Optimism that the recovery from recession is in full effect has allowed furniture designers and manufacturers to pick up where they left off in the pursuit of mass customization. Mass customization is an emerging differentiation strategy for consumer goods where products are manufactured using flexible computer-aided manufacturing systems to produce customized goods.
Essentially, mass customization is a service offered by innovative product manufacturers in which at least one step of the mass production process is variable and individual consumer data is applied to the variable step(s), resulting in a customized product at a competitive price. To collect individual customer data, manufacturers offer software or a web-based interface that allows the customer to experiment with a range of material options, product configurations, and even dimensions to customize their product.
The focus of innovations in mass customization has been developing the process of customer interaction and virtual manipulation to provide the customizer, a customer of mass customization, the most accurate representation of the customized goods. Due to liability and an unpredictable work-flow, traditional manufacturers are not willing to offer mass custom products so advocates of mass customization have turned to offering a virtual product for the customer to download for fabrication as the solution.
Droog unveiled Design for Download, their version of mass customization at Salone Internazionale del Mobile in Milan this past week, where a series of products are offered for virtual manipulation. Once the customizer is pleased with the virtual product, they can download the plans for the product and have the parts cut at a local manufacturing facility. The design for download concept is certainly progress towards mass custom products becoming a viable option for the tech savvy customer with a DIY mentality, but hardly a step towards mass custom products in every living room.
I recently spoke with London-based Diatom Studio about their new project, Sketchchair. Sketchchair is software that allows the customizer to draw their desired chair profile. The software then extrudes the form into a three-dimensional object and extrapolates the appropriate construction of the chair.
The concept of taking two-dimensional input and generating a three-dimensional product is not unique to Sketchchair, but what is quite innovative is the ability to test the design virtually. Built into the software is a virtual anthropomorphic model that can test the chair based on the customizer's body shape, taking the effects of gravity into account.
The simplicity of sketching a chair profile and the ability to test your design virtually makes this software so accessible, even kids can use it. "It makes failure part of the fun" said Greg Saul, one of the creators of Sketchchair as he described how school children responded to the software when they had demonstrated it in a classroom. If at first your chair tips over, or breaks when your virtual self sits in it and leans back, you can simply adjust the shape and dimensions of the sketch and try again. Diatom Studio is currently using Kickstarter to raise funding for Sketchchair.

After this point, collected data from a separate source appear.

-- ==== Sys2Proof/Machine/Flags.lean ====
section
/-! DEFINITION. The hardware has no flags, condition codes or predicates (spec/10_state.md R14). What other machines
report in flags is here the range test of a result (spec/42_arithmetic.md R96) and the 0 or 1 a comparison stores
(spec/45_compare.md). -/

namespace Sys2Proof.Machine

/-- The mathematical integer `v` is in `i64` (R7). -/
def fitsWord (v : Int) : Bool := -2 ^ 63 ≤ v && v ≤ 2 ^ 63 - 1

/-- The result of an Add or Multiply: the exact integer where it fits, else `ArithmeticOverflow`; never wrapped or
saturated (R96, R113). -/
def checkedResult (v : Int) : Except Cause Word :=
  if fitsWord v then .ok (wordOfInt v) else .error .arithmeticOverflow

/-- The result of a comparison: exactly 1 or 0 (R103, R104). -/
def truthWord (b : Bool) : Word := if b then 1 else 0

end Sys2Proof.Machine
end

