-- ==== Sys2Proof/Machine/Arithmetic.lean ====
section
/-! DEFINITION. Add and Multiply (spec/42_arithmetic.md), and the shape they share with the comparisons. -/

namespace Sys2Proof.Machine

/-- The format F3 cycle: both value arguments left to right, the result, the store, the advance (R91, R94, R95, R103,
R104). Every test comes before the one commit (R115). -/
def threeOperand (op : Op) (f : Word → Word → Except Cause Word) (a0 a1 a2 : Arg) (s : State) :
    Host.Outcome State Fault Refusal :=
  s.settle (do
    let x ← s.val a0
    let y ← s.val a1
    let r ← f x y
    let t ← s.store (dst a2) r
    return t.advance op)

/-- Add: `dest = value(arg0) + value(arg1)` (R94). -/
def execAdd (a0 a1 a2 : Arg) (s : State) : Host.Outcome State Fault Refusal :=
  threeOperand .add (fun x y => checkedResult (x.toInt + y.toInt)) a0 a1 a2 s

/-- Multiply: `dest = value(arg0) * value(arg1)` (R95). -/
def execMultiply (a0 a1 a2 : Arg) (s : State) : Host.Outcome State Fault Refusal :=
  threeOperand .multiply (fun x y => checkedResult (x.toInt * y.toInt)) a0 a1 a2 s

end Sys2Proof.Machine
end

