-- ==== Sys2Proof/Certificates/Slice0/Obligations.lean ====
section
/-! DEFINITION. The statements about the machine, each from a numbered rule of spec/. Where a clause rests on a decision
of spec/92_eei_decisions.md or on a choice of the model, its docstring names it. -/

namespace Sys2Proof.Machine

/-- Executing `i` at `s` raises `c`: the next state is `s` with the fault entry of `c` (R115, R116). -/
def Raises (i : Instr) (s : State) (c : Cause) : Prop := ∃ t, exec i s = .next t ∧ FaultEntry c s t

/-- The first failing test of a list of tests made in order. -/
def firstCause : List (Bool × Cause) → Option Cause
  | [] => none
  | (fails, c) :: rest => if fails then some c else firstCause rest

/-- The tests of an operation's arguments in the order of R60: for each argument its mode digit, then its cell. -/
def argumentTests (fetch : Nat → Option Word) (w : Word) (n : Nat) : List (Bool × Cause) :=
  (List.range n).flatMap fun k =>
    [(decide (2 ≤ digit w.toNat (k + 2)), Cause.invalidMode), ((fetch (1 + k)).isNone, Cause.outOfBounds)]

/-- The decoder's tests in the order of R60: the word's address, the opcode, the arguments. -/
def decoderTests (fetch : Nat → Option Word) : List (Bool × Cause) :=
  match fetch 0 with
  | none => [(true, .outOfBounds)]
  | some w =>
    (decide (w.toInt < 0 ∨ w.toInt % 100 ∉ ([1, 2, 3, 4, 5, 6, 7, 8, 99] : List Int)), .invalidOpcode) ::
      argumentTests fetch w (if w.toInt % 100 = 99 then 0
        else if w.toInt % 100 = 3 ∨ w.toInt % 100 = 4 then 1
        else if w.toInt % 100 = 5 ∨ w.toInt % 100 = 6 then 2
        else 3)

/-- The instruction is a jump whose condition holds in `s`, with the target argument `target` (R100, R101). -/
def Redirects (s : State) : Instr → Arg → Prop
  | .jumpIfTrue a0 a1, target => a1 = target ∧ ∃ c, s.val a0 = .ok c ∧ c.toInt ≠ 0
  | .jumpIfFalse a0 a1, target => a1 = target ∧ ∃ c, s.val a0 = .ok c ∧ c.toInt = 0
  | _, _ => False

/-- The 28 canonical words, as R66 lists them. -/
def canonicalWords : List Int :=
  [1, 101, 1001, 1101, 2, 102, 1002, 1102, 3, 4, 104, 5, 105, 1005, 1105, 6, 106, 1006, 1106,
    7, 107, 1007, 1107, 8, 108, 1008, 1108, 99]

/-- The causes an operation's own rule can raise: the rows marked X in the table of R120. -/
def executionCauses : Op → List Cause
  | .add => [.outOfBounds, .arithmeticOverflow]
  | .multiply => [.outOfBounds, .arithmeticOverflow]
  | .read => [.noInputChannel, .inputExhausted, .outOfBounds]
  | .write => [.outOfBounds, .noOutputChannel]
  | .jumpIfTrue => [.outOfBounds]
  | .jumpIfFalse => [.outOfBounds]
  | .lessThan => [.outOfBounds]
  | .equals => [.outOfBounds]
  | .halt => []

end Sys2Proof.Machine

open Sys2Proof Sys2Proof.Machine

/-! ## Encoding -/

/-- One word of each operation, from the source's scenarios (spec/95_test_vectors.md section 1.1). -/
def Obligations.RepresentativeWordsDecode : Prop :=
  decodeCells [1, 0, 0, 0] = .ok (.add ⟨0, .position⟩ ⟨0, .position⟩ ⟨0, .position⟩) ∧
  decodeCells [1002, 4, 3, 4] = .ok (.multiply ⟨4, .position⟩ ⟨3, .immediate⟩ ⟨4, .position⟩) ∧
  decodeCells [3, 21] = .ok (.read ⟨21, .position⟩) ∧
  decodeCells [104, 999] = .ok (.write ⟨999, .immediate⟩) ∧
  decodeCells [1005, 20, 22] = .ok (.jumpIfTrue ⟨20, .position⟩ ⟨22, .immediate⟩) ∧
  decodeCells [1106, 0, 36] = .ok (.jumpIfFalse ⟨0, .immediate⟩ ⟨36, .immediate⟩) ∧
  decodeCells [107, 8, 21, 20] = .ok (.lessThan ⟨8, .immediate⟩ ⟨21, .position⟩ ⟨20, .position⟩) ∧
  decodeCells [1008, 21, 8, 20] = .ok (.equals ⟨21, .position⟩ ⟨8, .immediate⟩ ⟨20, .position⟩) ∧
  decodeCells [99] = .ok .halt

/-- Decoding an encoded instruction gives it back, every argument at every raw value and in both modes, whatever cells
follow it. -/
def Obligations.DecodeOfEncodeIsTheInstruction : Prop :=
  ∀ (i : Instr) (rest : List Word), decodeCells (encode i ++ rest) = .ok i

/-- The words of canonical instructions are exactly the 28 that R66 lists. -/
def Obligations.CanonicalWordsAreTheListed : Prop :=
  (∀ i : Instr, i.canonical = true → (encodeWord i).toInt ∈ canonicalWords) ∧
  (∀ W ∈ canonicalWords, ∃ i : Instr, i.canonical = true ∧ (encodeWord i).toInt = W)

/-- The classes of R62: every word, with all argument cells it could need present, is an invalid opcode, a bad mode, or
decodes to the operation, modes and raw values its digits and cells give. The outcome of a negative word is the spec's
decision D1, and the examination of the argument digits alone its D2 and D3. -/
def Obligations.WordClassesDecideTheOutcome : Prop :=
  ∀ (fetch : Nat → Option Word) (w r0 r1 r2 : Word),
    fetch 0 = some w → fetch 1 = some r0 → fetch 2 = some r1 → fetch 3 = some r2 →
      (w.toInt < 0 → decode fetch = .error .invalidOpcode) ∧
      (0 ≤ w.toInt → w.toInt % 100 ∉ ([1, 2, 3, 4, 5, 6, 7, 8, 99] : List Int) →
        decode fetch = .error .invalidOpcode) ∧
      (∀ op : Op, 0 ≤ w.toInt → w.toInt % 100 = op.code → (∃ k < op.argc, 2 ≤ digit w.toNat (k + 2)) →
        decode fetch = .error .invalidMode) ∧
      (∀ op : Op, 0 ≤ w.toInt → w.toInt % 100 = op.code → (∀ k < op.argc, digit w.toNat (k + 2) ≤ 1) →
        ∃ i, decode fetch = .ok i ∧ i.op = op ∧ i.args.length = op.argc ∧
          ∀ k < op.argc, ∃ a, i.args[k]? = some a ∧ fetch (1 + k) = some a.raw ∧
            a.mode.digit = digit w.toNat (k + 2))

/-- The decoder reports the first test that fails, in the order of R60, and reports nothing else. The order of a mode
digit before its cell is the spec's decision D6. -/
def Obligations.DecoderReportsItsFirstFailingTest : Prop :=
  ∀ (fetch : Nat → Option Word) (c : Cause), decode fetch = .error c ↔ firstCause (decoderTests fetch) = some c

/-- Digits above the last argument's have no effect (R56; the spec's decision D2): two nonnegative words that agree below
weight `10^(argc+2)` decode alike. -/
def Obligations.UnexaminedDigitsHaveNoEffect : Prop :=
  ∀ (fetch fetch' : Nat → Option Word) (w w' : Word) (op : Op),
    fetch 0 = some w → fetch' 0 = some w' → (∀ k, 1 ≤ k → fetch k = fetch' k) →
    0 ≤ w.toInt → 0 ≤ w'.toInt → w.toInt % 100 = op.code →
    w.toInt % 10 ^ (op.argc + 2) = w'.toInt % 10 ^ (op.argc + 2) →
    decode fetch = decode fetch'

/-- A destination's mode has no effect on execution (R55; the spec's decision D3). -/
def Obligations.DestinationModeHasNoEffect : Prop :=
  ∀ (a0 a1 : Arg) (raw : Word) (m m' : Mode) (s : State),
    exec (.add a0 a1 ⟨raw, m⟩) s = exec (.add a0 a1 ⟨raw, m'⟩) s ∧
    exec (.multiply a0 a1 ⟨raw, m⟩) s = exec (.multiply a0 a1 ⟨raw, m'⟩) s ∧
    exec (.read ⟨raw, m⟩) s = exec (.read ⟨raw, m'⟩) s ∧
    exec (.lessThan a0 a1 ⟨raw, m⟩) s = exec (.lessThan a0 a1 ⟨raw, m'⟩) s ∧
    exec (.equals a0 a1 ⟨raw, m⟩) s = exec (.equals a0 a1 ⟨raw, m'⟩) s

/-- What decodes is decided by the instruction's own cells: other contents of memory beyond them change nothing (R46,
R64). -/
def Obligations.DecodeDependsOnlyOnTheInstructionsCells : Prop :=
  ∀ (fetch fetch' : Nat → Option Word) (i : Instr), decode fetch = .ok i →
    (∀ k < i.length, (fetch k).isSome = true) ∧
    ((∀ k < i.length, fetch' k = fetch k) → decode fetch' = .ok i)

/-! ## Memory and operands -/

/-- Every valid address is readable and writable and no other is (R32): a read gives the cell, a write makes it read as
the value and changes no other cell; outside `[0, LEN)`, negative addresses included, both raise `OutOfBounds`. -/
def Obligations.ExactlyTheValidAddressesAreAccessible : Prop :=
  ∀ (m : Memory) (a : Int) (v : Word),
    (0 ≤ a ∧ a < m.len → (∃ u, m.read a = .ok u) ∧
      ∃ m', m.write a v = .ok m' ∧ m'.read a = .ok v ∧ m'.len = m.len ∧ ∀ b, b ≠ a → m'.read b = m.read b) ∧
    (a < 0 ∨ m.len ≤ a → m.read a = .error .outOfBounds ∧ m.write a v = .error .outOfBounds)

/-- Value arguments resolve through their mode, one level deep (R83), and destination arguments do not consult theirs
(R84). -/
def Obligations.ArgumentsResolveByRoleAndMode : Prop :=
  ∀ (s : State) (r : Word),
    s.val ⟨r, .immediate⟩ = .ok r ∧
    (∀ v, s.mem.cell? r.toInt = some v → s.val ⟨r, .position⟩ = .ok v ∧ s.val ⟨r, .position⟩ = s.val ⟨v, .immediate⟩) ∧
    (r.toInt < 0 ∨ s.mem.len ≤ r.toInt → s.val ⟨r, .position⟩ = .error .outOfBounds) ∧
    (∀ m, dst ⟨r, m⟩ = r)

/-- An Immediate and a Position argument give the same result when the cell holds the literal (R83's testable property,
Q2 of spec/95_test_vectors.md), for every instruction with a value argument and in every place. -/
def Obligations.ImmediateAndPositionAgree : Prop :=
  ∀ (s : State) (r v : Word) (b d : Arg), s.mem.cell? r.toInt = some v →
    exec (.add ⟨r, .position⟩ b d) s = exec (.add ⟨v, .immediate⟩ b d) s ∧
    exec (.add b ⟨r, .position⟩ d) s = exec (.add b ⟨v, .immediate⟩ d) s ∧
    exec (.multiply ⟨r, .position⟩ b d) s = exec (.multiply ⟨v, .immediate⟩ b d) s ∧
    exec (.multiply b ⟨r, .position⟩ d) s = exec (.multiply b ⟨v, .immediate⟩ d) s ∧
    exec (.write ⟨r, .position⟩) s = exec (.write ⟨v, .immediate⟩) s ∧
    exec (.jumpIfTrue ⟨r, .position⟩ b) s = exec (.jumpIfTrue ⟨v, .immediate⟩ b) s ∧
    exec (.jumpIfTrue b ⟨r, .position⟩) s = exec (.jumpIfTrue b ⟨v, .immediate⟩) s ∧
    exec (.jumpIfFalse ⟨r, .position⟩ b) s = exec (.jumpIfFalse ⟨v, .immediate⟩ b) s ∧
    exec (.jumpIfFalse b ⟨r, .position⟩) s = exec (.jumpIfFalse b ⟨v, .immediate⟩) s ∧
    exec (.lessThan ⟨r, .position⟩ b d) s = exec (.lessThan ⟨v, .immediate⟩ b d) s ∧
    exec (.lessThan b ⟨r, .position⟩ d) s = exec (.lessThan b ⟨v, .immediate⟩ d) s ∧
    exec (.equals ⟨r, .position⟩ b d) s = exec (.equals ⟨v, .immediate⟩ b d) s ∧
    exec (.equals b ⟨r, .position⟩ d) s = exec (.equals b ⟨v, .immediate⟩ d) s

/-! ## The instructions -/

/-- Add (rule R94): completion with the exact sum and its frame, the faults in the order tested, the encoding. Overflow
as a fault is the spec's decision D4, and the order of the faults its D6, their precision its D7. -/
def Obligations.AddFollowsItsRule : Prop :=
  ∀ (a0 a1 a2 : Arg) (s : State),
    (∀ x y, s.val a0 = .ok x → s.val a1 = .ok y → -2 ^ 63 ≤ x.toInt + y.toInt → x.toInt + y.toInt ≤ 2 ^ 63 - 1 →
      s.mem.inRange (dst a2).toInt = true →
      ∃ t, exec (.add a0 a1 a2) s = .next t ∧ StoredAt (dst a2).toInt (x.toInt + y.toInt) s t ∧ t.pc = s.pc + 4 ∧
        SameOutcome s t ∧ SameChannels s t) ∧
    (Unreadable s a0 → Raises (.add a0 a1 a2) s .outOfBounds) ∧
    (∀ x, s.val a0 = .ok x → Unreadable s a1 → Raises (.add a0 a1 a2) s .outOfBounds) ∧
    (∀ x y, s.val a0 = .ok x → s.val a1 = .ok y → x.toInt + y.toInt < -2 ^ 63 ∨ 2 ^ 63 - 1 < x.toInt + y.toInt →
      Raises (.add a0 a1 a2) s .arithmeticOverflow) ∧
    (∀ x y, s.val a0 = .ok x → s.val a1 = .ok y → -2 ^ 63 ≤ x.toInt + y.toInt → x.toInt + y.toInt ≤ 2 ^ 63 - 1 →
      s.mem.inRange (dst a2).toInt = false → Raises (.add a0 a1 a2) s .outOfBounds) ∧
    (∀ m0 m1 r0 r1 r2, decodeCells [BitVec.ofNat 64 (1 + 100 * m0.digit + 1000 * m1.digit), r0, r1, r2] =
      .ok (.add ⟨r0, m0⟩ ⟨r1, m1⟩ ⟨r2, .position⟩))

/-- Multiply (rule R95): completion with the exact product and its frame, the faults in the order tested, the encoding.
Overflow as a fault is the spec's decision D4, and the order of the faults its D6, their precision its D7. -/
def Obligations.MultiplyFollowsItsRule : Prop :=
  ∀ (a0 a1 a2 : Arg) (s : State),
    (∀ x y, s.val a0 = .ok x → s.val a1 = .ok y → -2 ^ 63 ≤ x.toInt * y.toInt → x.toInt * y.toInt ≤ 2 ^ 63 - 1 →
      s.mem.inRange (dst a2).toInt = true →
      ∃ t, exec (.multiply a0 a1 a2) s = .next t ∧ StoredAt (dst a2).toInt (x.toInt * y.toInt) s t ∧
        t.pc = s.pc + 4 ∧ SameOutcome s t ∧ SameChannels s t) ∧
    (Unreadable s a0 → Raises (.multiply a0 a1 a2) s .outOfBounds) ∧
    (∀ x, s.val a0 = .ok x → Unreadable s a1 → Raises (.multiply a0 a1 a2) s .outOfBounds) ∧
    (∀ x y, s.val a0 = .ok x → s.val a1 = .ok y → x.toInt * y.toInt < -2 ^ 63 ∨ 2 ^ 63 - 1 < x.toInt * y.toInt →
      Raises (.multiply a0 a1 a2) s .arithmeticOverflow) ∧
    (∀ x y, s.val a0 = .ok x → s.val a1 = .ok y → -2 ^ 63 ≤ x.toInt * y.toInt → x.toInt * y.toInt ≤ 2 ^ 63 - 1 →
      s.mem.inRange (dst a2).toInt = false → Raises (.multiply a0 a1 a2) s .outOfBounds) ∧
    (∀ m0 m1 r0 r1 r2, decodeCells [BitVec.ofNat 64 (2 + 100 * m0.digit + 1000 * m1.digit), r0, r1, r2] =
      .ok (.multiply ⟨r0, m0⟩ ⟨r1, m1⟩ ⟨r2, .position⟩))
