-- ==== Sys2Proof/Tests/Slice0.lean ====
section
/-! SUPPORT. Small tests whose expected results are the spec's (spec/95_test_vectors.md, the vector named in each), and a
witness for every statement that has hypotheses. -/

namespace Sys2Proof.Tests

open Sys2Proof.Machine

/-! ## Helpers -/

/-- Words of integers. -/
def ws (vs : List Int) : List Word := vs.map wordOfInt

/-- A channel. -/
def chan (items : List Int) (cur : Nat) : Channel := ⟨ws items, cur⟩

/-- A running machine with no channel. -/
def runs (cells : List Int) (pc : Int) : State :=
  { construct (ws cells) with pc := wordOfInt pc, status := .running }

/-- With an input channel. -/
def withIn (ch : Channel) (s : State) : State := { s with input := some ch }

/-- With an output channel. -/
def withOut (ch : Channel) (s : State) : State := { s with output := some ch }

/-- Halted. -/
def halts (s : State) : State := { s with status := .halted }

/-- Faulted. -/
def faults (c : Cause) (s : State) : State := { s with status := .faulted, cause := some c }

/-- The next state, if there is one. -/
def after : Host.Outcome State Fault Refusal → Option State
  | .next t => some t
  | .fault _ => none
  | .refused _ => none

/-- What a word with the cells 11, 12, 13 after it decodes to. -/
def decoded (w : Int) : Except Cause Instr := decodeCells (ws [w, 11, 12, 13])

def P (v : Int) : Arg := ⟨wordOfInt v, .position⟩
def I (v : Int) : Arg := ⟨wordOfInt v, .immediate⟩
def MAX : Int := 9223372036854775807
def MIN : Int := -9223372036854775808

/-! ## Well-formedness: each check refuses an ill-formed term -/

/-- Add has three arguments, Halt none (R51). -/
theorem test_arity_refused :
    Term.wellFormed ⟨.add, [P 1, P 2]⟩ = false ∧ Term.wellFormed ⟨.halt, [P 1]⟩ = false ∧
      Term.wellFormed ⟨.read, []⟩ = false ∧ Term.wellFormed ⟨.jumpIfTrue, [P 1, P 2]⟩ = true := by decide

theorem test_arity_no_instruction :
    Term.toInstr ⟨.equals, [P 1, P 2, P 3, P 4]⟩ = none ∧ Term.toInstr ⟨.write, [I 5]⟩ = some (.write (I 5)) := by decide

/-- A destination written with digit 1 is not canonical (R66). -/
theorem test_canonical_refused :
    Instr.canonical (.add (P 1) (P 2) (I 3)) = false ∧ Instr.canonical (.read (I 3)) = false ∧
      Instr.canonical (.write (I 3)) = true := by decide

/-- `LEN` is at most `2^63 - 1` (R6). -/
theorem test_image_length_refused : imageLengthOk (2 ^ 63) = false ∧ imageLengthOk (2 ^ 63 - 1) = true := by decide

/-- DB4, DB5, DB7: an instruction lies wholly inside memory. -/
theorem test_placement_refused :
    Instr.fitsAt (.jumpIfTrue (P 0) (P 0)) 0 2 = false ∧ Instr.fitsAt .halt 2 3 = true ∧ Instr.fitsAt .halt (-1) 3 = false ∧
      Instr.fitsAt (.add (P 0) (P 0) (P 2)) 0 4 = true := by decide

/-! ## Decoding -/

/-- DV1 to DV9. -/
theorem test_decode_add :
    decoded 1 = .ok (.add (P 11) (P 12) (P 13)) ∧ decoded 101 = .ok (.add (I 11) (P 12) (P 13)) ∧
      decoded 1001 = .ok (.add (P 11) (I 12) (P 13)) ∧ decoded 1101 = .ok (.add (I 11) (I 12) (P 13)) ∧
      decoded 10001 = .ok (.add (P 11) (P 12) (I 13)) ∧ decoded 200001 = .ok (.add (P 11) (P 12) (P 13)) ∧
      decoded 1100000000000000001 = .ok (.add (P 11) (P 12) (P 13)) := by decide

/-- DV10, DV11. -/
theorem test_decode_multiply :
    decoded 2 = .ok (.multiply (P 11) (P 12) (P 13)) ∧ decoded 1002 = .ok (.multiply (P 11) (I 12) (P 13)) := by decide

/-- DV12 to DV16. -/
theorem test_decode_read :
    decoded 3 = .ok (.read (P 11)) ∧ decoded 103 = .ok (.read (I 11)) ∧ decoded 1003 = .ok (.read (P 11)) ∧
      decoded 2103 = .ok (.read (I 11)) ∧ decoded 203 = .error .invalidMode := by decide

/-- DV17 to DV20. -/
theorem test_decode_write :
    decoded 4 = .ok (.write (P 11)) ∧ decoded 104 = .ok (.write (I 11)) ∧ decoded 1004 = .ok (.write (P 11)) ∧
      decoded 204 = .error .invalidMode := by decide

When offered with a limitless range of variables or options, the average customer is either unsure of how best to manipulate the product to better suit their needs, or is overwhelmed by the possibilities. Software, like Sketchchair, that offers the customizer the ability to visualize and test mass custom products virtually while instilling confidence in the customizer can protect manufacturers from liability, making mass custom products accessible to a much broader audience. Sketchchair is a step towards true innovation and could provide the missing link between the conjecture and reality of mass customization.